Supplying client credentials to the Spotify Client manager to receive an API access token which allows access to their data.

In [3]:
client_credential_manager = SpotifyClientCredentials(client_id=client_id, client_secret=client_secret)
sp = spotipy.Spotify(client_credentials_manager=client_credential_manager)

## Configure SQL Server <a name="section2"></a>

Defining helper functions to allow easy interfacing with the SQL database:
-  **con_cur_to_db**: returns both a connection and a cursor object for database
-  **execute_query**: executes query directly to database without having to create a cursor and connection each time

In [7]:
def con_cur_to_db(dbname=DBNAME, dict_cur=None):
    con = pg2.connect(host=IP_ADDRESS,
                  dbname=dbname,
                  user=USER,
                  password=PASSWORD)
    if dict_cur:
        cur = con.cursor(cursor_factory=RealDictCursor)
    else:
        cur = con.cursor()
    return con, cur
    
def execute_query(query, dbname=DBNAME, dict_cur=None, command=False):
    con, cur = con_cur_to_db(dbname, dict_cur)
    cur.execute(f'{query}')
    if not command:
        data = cur.fetchall()
        con.close()
        return data
    con.commit() #sends to server
    con.close() #closes server connection

Create table `track_list` to save the collected data. 

The primary key will be the Spotify ID, a unique identifier which will allow me to reference song metadata throughout this project.
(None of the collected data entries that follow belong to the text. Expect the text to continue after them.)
@[simp] theorem State.rejected_ie (s : State) (w : Word) : (s.rejected w).ie = s.ie := rfl
@[simp] theorem State.rejected_workers (s : State) (w : Word) : (s.rejected w).workers = s.workers := rfl
@[simp] theorem State.rejected_cmd (s : State) (w : Word) : (s.rejected w).cmd = w := rfl
@[simp] theorem State.rejected_inBase (s : State) (w : Word) : (s.rejected w).inBase = s.inBase := rfl
@[simp] theorem State.rejected_inLen (s : State) (w : Word) : (s.rejected w).inLen = s.inLen := rfl
@[simp] theorem State.rejected_outBase (s : State) (w : Word) : (s.rejected w).outBase = s.outBase := rfl
@[simp] theorem State.rejected_outCap (s : State) (w : Word) : (s.rejected w).outCap = s.outCap := rfl
@[simp] theorem State.rejected_origLen (s : State) (w : Word) : (s.rejected w).origLen = s.origLen := rfl
@[simp] theorem State.rejected_payloadOff (s : State) (w : Word) : (s.rejected w).payloadOff = s.payloadOff := rfl
@[simp] theorem State.rejected_totalBits (s : State) (w : Word) : (s.rejected w).totalBits = s.totalBits := rfl
@[simp] theorem State.rejected_totalBytes (s : State) (w : Word) : (s.rejected w).totalBytes = s.totalBytes := rfl
@[simp] theorem State.rejected_hdrLen (s : State) (w : Word) : (s.rejected w).hdrLen = s.hdrLen := rfl
@[simp] theorem State.rejected_result (s : State) (w : Word) : (s.rejected w).result = 0#64 := rfl
@[simp] theorem State.rejected_nsym (s : State) (w : Word) : (s.rejected w).nsym = s.nsym := rfl
@[simp] theorem State.rejected_root (s : State) (w : Word) : (s.rejected w).root = s.root := rfl
@[simp] theorem State.rejected_nnodes (s : State) (w : Word) : (s.rejected w).nnodes = s.nnodes := rfl
@[simp] theorem State.rejected_errInfo (s : State) (w : Word) : (s.rejected w).errInfo = w := rfl
@[simp] theorem State.rejected_te (s : State) (w : Word) : (s.rejected w).te = s.te := rfl
@[simp] theorem State.rejected_hist (s : State) (w : Word) : (s.rejected w).hist = s.hist := rfl
@[simp] theorem State.rejected_len (s : State) (w : Word) : (s.rejected w).len = s.len := rfl
@[simp] theorem State.rejected_code (s : State) (w : Word) : (s.rejected w).code = s.code := rfl
@[simp] theorem State.rejected_node (s : State) (w : Word) : (s.rejected w).node = s.node := rfl
@[simp] theorem State.rejected_running (s : State) (w : Word) : (s.rejected w).running = s.running := rfl
@[simp] theorem State.rejected_mem (s : State) (w : Word) : (s.rejected w).mem = s.mem := rfl
@[simp] theorem State.rejected_rst (s : State) (w : Word) : (s.rejected w).rst = s.rst := rfl
@[simp] theorem State.rejected_events (s : State) (w : Word) : (s.rejected w).events = s.events := rfl
@[simp] theorem State.rejected_rdData (s : State) (w : Word) : (s.rejected w).rdData = s.rdData := rfl
@[simp] theorem State.rejected_memData (s : State) (w : Word) : (s.rejected w).memData = s.memData := rfl
@[simp] theorem State.rejected_draws (s : State) (w : Word) : (s.rejected w).draws = s.draws := rfl

@[simp] theorem State.overrun_ie (s : State) : (s.overrun).ie = s.ie := rfl
@[simp] theorem State.overrun_workers (s : State) : (s.overrun).workers = s.workers := rfl
@[simp] theorem State.overrun_cmd (s : State) : (s.overrun).cmd = s.cmd := rfl
@[simp] theorem State.overrun_status (s : State) : (s.overrun).status = { s.status with ovr := true } := rfl
@[simp] theorem State.overrun_inBase (s : State) : (s.overrun).inBase = s.inBase := rfl
@[simp] theorem State.overrun_inLen (s : State) : (s.overrun).inLen = s.inLen := rfl
@[simp] theorem State.overrun_outBase (s : State) : (s.overrun).outBase = s.outBase := rfl
@[simp] theorem State.overrun_outCap (s : State) : (s.overrun).outCap = s.outCap := rfl
@[simp] theorem State.overrun_origLen (s : State) : (s.overrun).origLen = s.origLen := rfl
@[simp] theorem State.overrun_payloadOff (s : State) : (s.overrun).payloadOff = s.payloadOff := rfl
@[simp] theorem State.overrun_totalBits (s : State) : (s.overrun).totalBits = s.totalBits := rfl
@[simp] theorem State.overrun_totalBytes (s : State) : (s.overrun).totalBytes = s.totalBytes := rfl
@[simp] theorem State.overrun_hdrLen (s : State) : (s.overrun).hdrLen = s.hdrLen := rfl
@[simp] theorem State.overrun_result (s : State) : (s.overrun).result = s.result := rfl
@[simp] theorem State.overrun_nsym (s : State) : (s.overrun).nsym = s.nsym := rfl
@[simp] theorem State.overrun_root (s : State) : (s.overrun).root = s.root := rfl
@[simp] theorem State.overrun_nnodes (s : State) : (s.overrun).nnodes = s.nnodes := rfl
@[simp] theorem State.overrun_errInfo (s : State) : (s.overrun).errInfo = s.errInfo := rfl
@[simp] theorem State.overrun_te (s : State) : (s.overrun).te = s.te := rfl
@[simp] theorem State.overrun_hist (s : State) : (s.overrun).hist = s.hist := rfl
@[simp] theorem State.overrun_len (s : State) : (s.overrun).len = s.len := rfl
@[simp] theorem State.overrun_code (s : State) : (s.overrun).code = s.code := rfl
@[simp] theorem State.overrun_node (s : State) : (s.overrun).node = s.node := rfl
@[simp] theorem State.overrun_running (s : State) : (s.overrun).running = s.running := rfl
@[simp] theorem State.overrun_mem (s : State) : (s.overrun).mem = s.mem := rfl
@[simp] theorem State.overrun_rst (s : State) : (s.overrun).rst = s.rst := rfl
@[simp] theorem State.overrun_events (s : State) : (s.overrun).events = s.events := rfl
@[simp] theorem State.overrun_rdData (s : State) : (s.overrun).rdData = s.rdData := rfl
@[simp] theorem State.overrun_memData (s : State) : (s.overrun).memData = s.memData := rfl
@[simp] theorem State.overrun_draws (s : State) : (s.overrun).draws = s.draws := rfl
The SQL table will be organized with the following features:

| Feature        | SQL Type              | Data Type | Description                                                                                          |
|----------------|-----------------------|-----------|------------------------------------------------------------------------------------------------------|
| track_id       | VARCHAR / PRIMARY KEY | string    | Unique track ID assigned by Spotify and used to trace back to song metadata throughout this project. |
| playlist_id    | VARCHAR               | string    | Unique playlist ID assigned by Spotify and used to group tracks by playlist.                         |
| track_name     | VARCHAR               | string    | Name of the Track.                                                                                   |
| artist_name    | VARCHAR               | string    | Name of the Artist.                                                                                  |
| album_name     | VARCHAR               | string    | Name of the Album.                                                                                   |
| playlist_name  | VARCHAR               | string    | Name of the Spotify playlist.                                                                        |
| playlist_owner | VARCHAR               | string    | Name of the playlist creator (Spotify).                                                              |
| lyrics         | JSON                  | string    | Lyrics queried from Genius (http://genius.com)                                                       |

In [None]:
# query = '''CREATE TABLE track_table (
# track_id VARCHAR PRIMARY KEY,
# playlist_id VARCHAR,
# track_name VARCHAR,
# artist_name VARCHAR,
# album_name VARCHAR,
# playlist_name VARCHAR,
# playlist_owner VARCHAR,
# lyrics JSON
# )
# ;'''

# execute_query(query, command=True)

Creating a helper function to insert track metadata into the SQL table once it's been collected from the Spotify API. If the track has already been added from an earlier playlist it will alert the user that it has been skipped. 

In [5]:
def insert_playlist_info(track_dict):
    con, cur = con_cur_to_db()
    
    columns = track_dict.keys()
    values = [track_dict[column] for column in columns]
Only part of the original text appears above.